[dm-devel] [PATCH 11/11] dm-zoned: metadata version 2
Hannes Reinecke
hare at suse.de
Tue Apr 14 05:46:56 UTC 2020
On 4/13/20 6:55 AM, Damien Le Moal wrote:
> On 2020/04/09 15:45, Hannes Reinecke wrote:
>> Implement handling for metadata version 2. The new metadata adds
>> a label and UUID for the device mapper device, and additional UUID
>> for the underlying block devices.
>> It also allows for an additional regular drive to be used for
>> emulating random access zones. The emulated zones will be placed
>> logically in front of the zones from the zoned block device, causing
>> the superblocks and metadata to be stored on that device.

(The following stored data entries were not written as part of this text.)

theorem execBundleBlockReceive_acts {L : Nat} {x t : State} {a0 a1 a2 a3 a4 a5} (hl : Sub 11413909717 L) (e : execBundleBlockReceive a0 a1 a2 a3 a4 a5 x = .next t) :
    Acts L x t := by
  unfold execBundleBlockReceive at e
  cases e
  try dsimp only
  repeat' with_reducible first
    | assumption | exact Acts.refl _ | exact hl.mono (by decide) | apply modBundle_acts | apply countHerald_acts
    | apply countResend_acts | apply raise_acts | apply onlyIf_acts | refine Acts.ite ?_ ?_ | refine Acts.upd ?_
    | intro _ | split

theorem execSegmentMigrationDone_acts {L : Nat} {x t : State} (hl : Sub 11441090773 L) (e : execSegmentMigrationDone x = .next t) :
    Acts L x t := by
  unfold execSegmentMigrationDone at e
  cases e
  try dsimp only
  repeat' with_reducible first
    | assumption | exact Acts.refl _ | exact hl.mono (by decide) | apply startSeason_acts | refine Acts.ite ?_ ?_
    | refine Acts.upd ?_ | intro _ | split

theorem execRingIdle_acts {L : Nat} {x t : State} {a0} (hl : Sub 134217728 L) (e : execRingIdle a0 x = .next t) :
    Acts L x t := by
  unfold execRingIdle at e
  cases e
  try dsimp only
  repeat' with_reducible first
    | assumption | exact Acts.refl _ | exact hl.mono (by decide) | apply modRing_acts | refine Acts.ite ?_ ?_
    | refine Acts.upd ?_ | intro _ | split

theorem execAcquire_acts {L : Nat} {x t : State} {a0 a1} (hl : Sub 11430736085 L) (e : execAcquire a0 a1 x = .next t) :
    Acts L x t := by
  unfold execAcquire at e
  cases e
  try dsimp only
  repeat' with_reducible first
    | assumption | exact Acts.refl _ | exact hl.mono (by decide) | apply modFence_acts | apply refuseRequest_acts
    | apply addReq_acts | apply sendPacket_acts | apply bump_acts | refine Acts.ite ?_ ?_ | refine Acts.upd ?_
    | refine Acts.pair (by assumption) (addReq_acts ?_ ?_) | intro _ | split

theorem execOutcomeFixed_acts {L : Nat} {x t : State} (hl : Sub 80158798037 L) (e : execOutcomeFixed x = .next t) :
    Acts L x t := by
  unfold execOutcomeFixed at e
  cases e
  try dsimp only
  repeat' with_reducible first
    | assumption | exact Acts.refl _ | exact hl.mono (by decide) | apply fixOutcome_acts | apply timeAtLeast_acts
    | refine Acts.ite ?_ ?_ | refine Acts.upd ?_ | intro _ | split

theorem execListEntries_acts {L : Nat} {x t : State} {a0 a1} (hl : Sub 28593631445 L) (e : execListEntries a0 a1 x = .next t) :
    Acts L x t := by
  unfold execListEntries at e
  cases e
  try dsimp only
  repeat' with_reducible first
    | assumption | exact Acts.refl _ | exact hl.mono (by decide) | apply odList_acts | refine Acts.ite ?_ ?_
    | refine Acts.upd ?_ | intro _ | split

theorem reportDie_acts {L : Nat} {s x : State} {a0 a1} (hl : Sub 11413778645 L) (h : Acts L s x) :
    Acts L s (reportDie a0 a1 x) := by
  unfold reportDie
  try dsimp only
  repeat' with_reducible first
    | assumption | exact Acts.refl _ | exact hl.mono (by decide) | apply raise_acts | refine Acts.ite ?_ ?_
    | refine Acts.upd ?_ | intro _ | split

theorem execDieAnnounce_acts {L : Nat} {x t : State} {a0 a1} (hl : Sub 11413778645 L) (e : execDieAnnounce a0 a1 x = .next t) :
    Acts L x t := by
  unfold execDieAnnounce at e
  cases e
  try dsimp only
  repeat' with_reducible first
    | assumption | exact Acts.refl _ | exact hl.mono (by decide) | apply reportDie_acts | apply leaveStep3_acts
    | apply onlyIf_acts | refine Acts.ite ?_ ?_ | refine Acts.upd ?_ | intro _ | split

theorem execTrainFlit_acts {L : Nat} {x t : State} {a0 a1} (hl : Sub 15834690037 L) (e : execTrainFlit a0 a1 x = .next t) :
    Acts L x t := by
  unfold execTrainFlit at e
  cases e
  try dsimp only
  repeat' with_reducible first
    | assumption | exact Acts.refl _ | exact hl.mono (by decide) | apply answerTrain_acts | apply modPair_acts
    | apply judgeTrain_acts | refine Acts.ite ?_ ?_ | refine Acts.upd ?_ | intro _ | split

theorem execCodewordReceive_acts {L : Nat} {x t : State} {a0 a1} (hl : Sub 11276390528 L) (e : execCodewordReceive a0 a1 x = .next t) :
    Acts L x t := by
  unfold execCodewordReceive at e
  cases e
  try dsimp only
  repeat' with_reducible first
    | assumption | exact Acts.refl _ | exact hl.mono (by decide) | apply modFib_acts | apply correctedWith_acts
    | apply bump_acts | refine Acts.ite ?_ ?_ | refine Acts.upd ?_ | intro _ | split

theorem execCreditFlit_acts {L : Nat} {x t : State} {a0 a1} (hl : Sub 4332716032 L) (e : execCreditFlit a0 a1 x = .next t) :
    Acts L x t := by
  unfold execCreditFlit at e
  cases e
  try dsimp only
  repeat' with_reducible first
    | assumption | exact Acts.refl _ | exact hl.mono (by decide) | apply takeSeq_acts | apply modPair_acts
    | refine Acts.ite ?_ ?_ | refine Acts.upd ?_ | intro _ | split

theorem execBeaconTick_acts {L : Nat} {x t : State} (hl : Sub 12582912 L) (e : execBeaconTick x = .next t) :
    Acts L x t := by
  unfold execBeaconTick at e
  cases e
  try dsimp only
  repeat' with_reducible first
    | assumption | exact Acts.refl _ | exact hl.mono (by decide) | apply sendTime_acts | apply forEach_acts
    | refine Acts.ite ?_ ?_ | refine Acts.upd ?_ | intro _ | split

>> The first zone of the original zoned device will be used to hold
>> another, tertiary copy of the metadata; this copy carries a
>> generation number of 0 and is never updated; it's just used
>> for identification.
>>
>> Signed-off-by: Hannes Reinecke <hare at suse.de>
>> ---
>> drivers/md/dm-zoned-metadata.c | 277 +++++++++++++++++++++++++++------
>> drivers/md/dm-zoned-target.c | 126 ++++++++-------
>> drivers/md/dm-zoned.h | 7 +-
>> 3 files changed, 306 insertions(+), 104 deletions(-)
>>
>> diff --git a/drivers/md/dm-zoned-metadata.c b/drivers/md/dm-zoned-metadata.c
>> index 554ff32abada..36a71f50165d 100644
>> --- a/drivers/md/dm-zoned-metadata.c
>> +++ b/drivers/md/dm-zoned-metadata.c
>> @@ -16,7 +16,7 @@
>> /*
>> * Metadata version.
>> */
>> -#define DMZ_META_VER 1
>> +#define DMZ_META_VER 2
>>
>> /*
>> * On-disk super block magic.
>> @@ -69,8 +69,17 @@ struct dmz_super {
>> /* Checksum */
>> __le32 crc; /* 48 */
>>
>> + /* DM-Zoned label */
>> + u8 dmz_label[32]; /* 80 */
>> +
>> + /* DM-Zoned UUID */
>> + u8 dmz_uuid[16]; /* 96 */
>> +
>> + /* Device UUID */
>> + u8 dev_uuid[16]; /* 112 */
>> +
>> /* Padding to full 512B sector */
>> - u8 reserved[464]; /* 512 */
>> + u8 reserved[400]; /* 512 */
>> };
>>
>> /*
>> @@ -135,6 +144,8 @@ struct dmz_metadata {
>> struct dmz_dev *dev;
>>
>> char devname[BDEVNAME_SIZE];
>> + char label[BDEVNAME_SIZE];
>> + uuid_t uuid;
>>
>> sector_t zone_bitmap_size;
>> unsigned int zone_nr_bitmap_blocks;
>> @@ -161,8 +172,9 @@ struct dmz_metadata {
>> /* Zone information array */
>> struct dm_zone *zones;
>>
>> - struct dmz_sb sb[2];
>> + struct dmz_sb sb[3];
>> unsigned int mblk_primary;
>> + unsigned int sb_version;
>> u64 sb_gen;
>> unsigned int min_nr_mblks;
>> unsigned int max_nr_mblks;
>> @@ -195,31 +207,56 @@ struct dmz_metadata {
>> };
>>
>> #define dmz_zmd_info(zmd, format, args...) \
>> - DMINFO("(%s): " format, (zmd)->devname, ## args)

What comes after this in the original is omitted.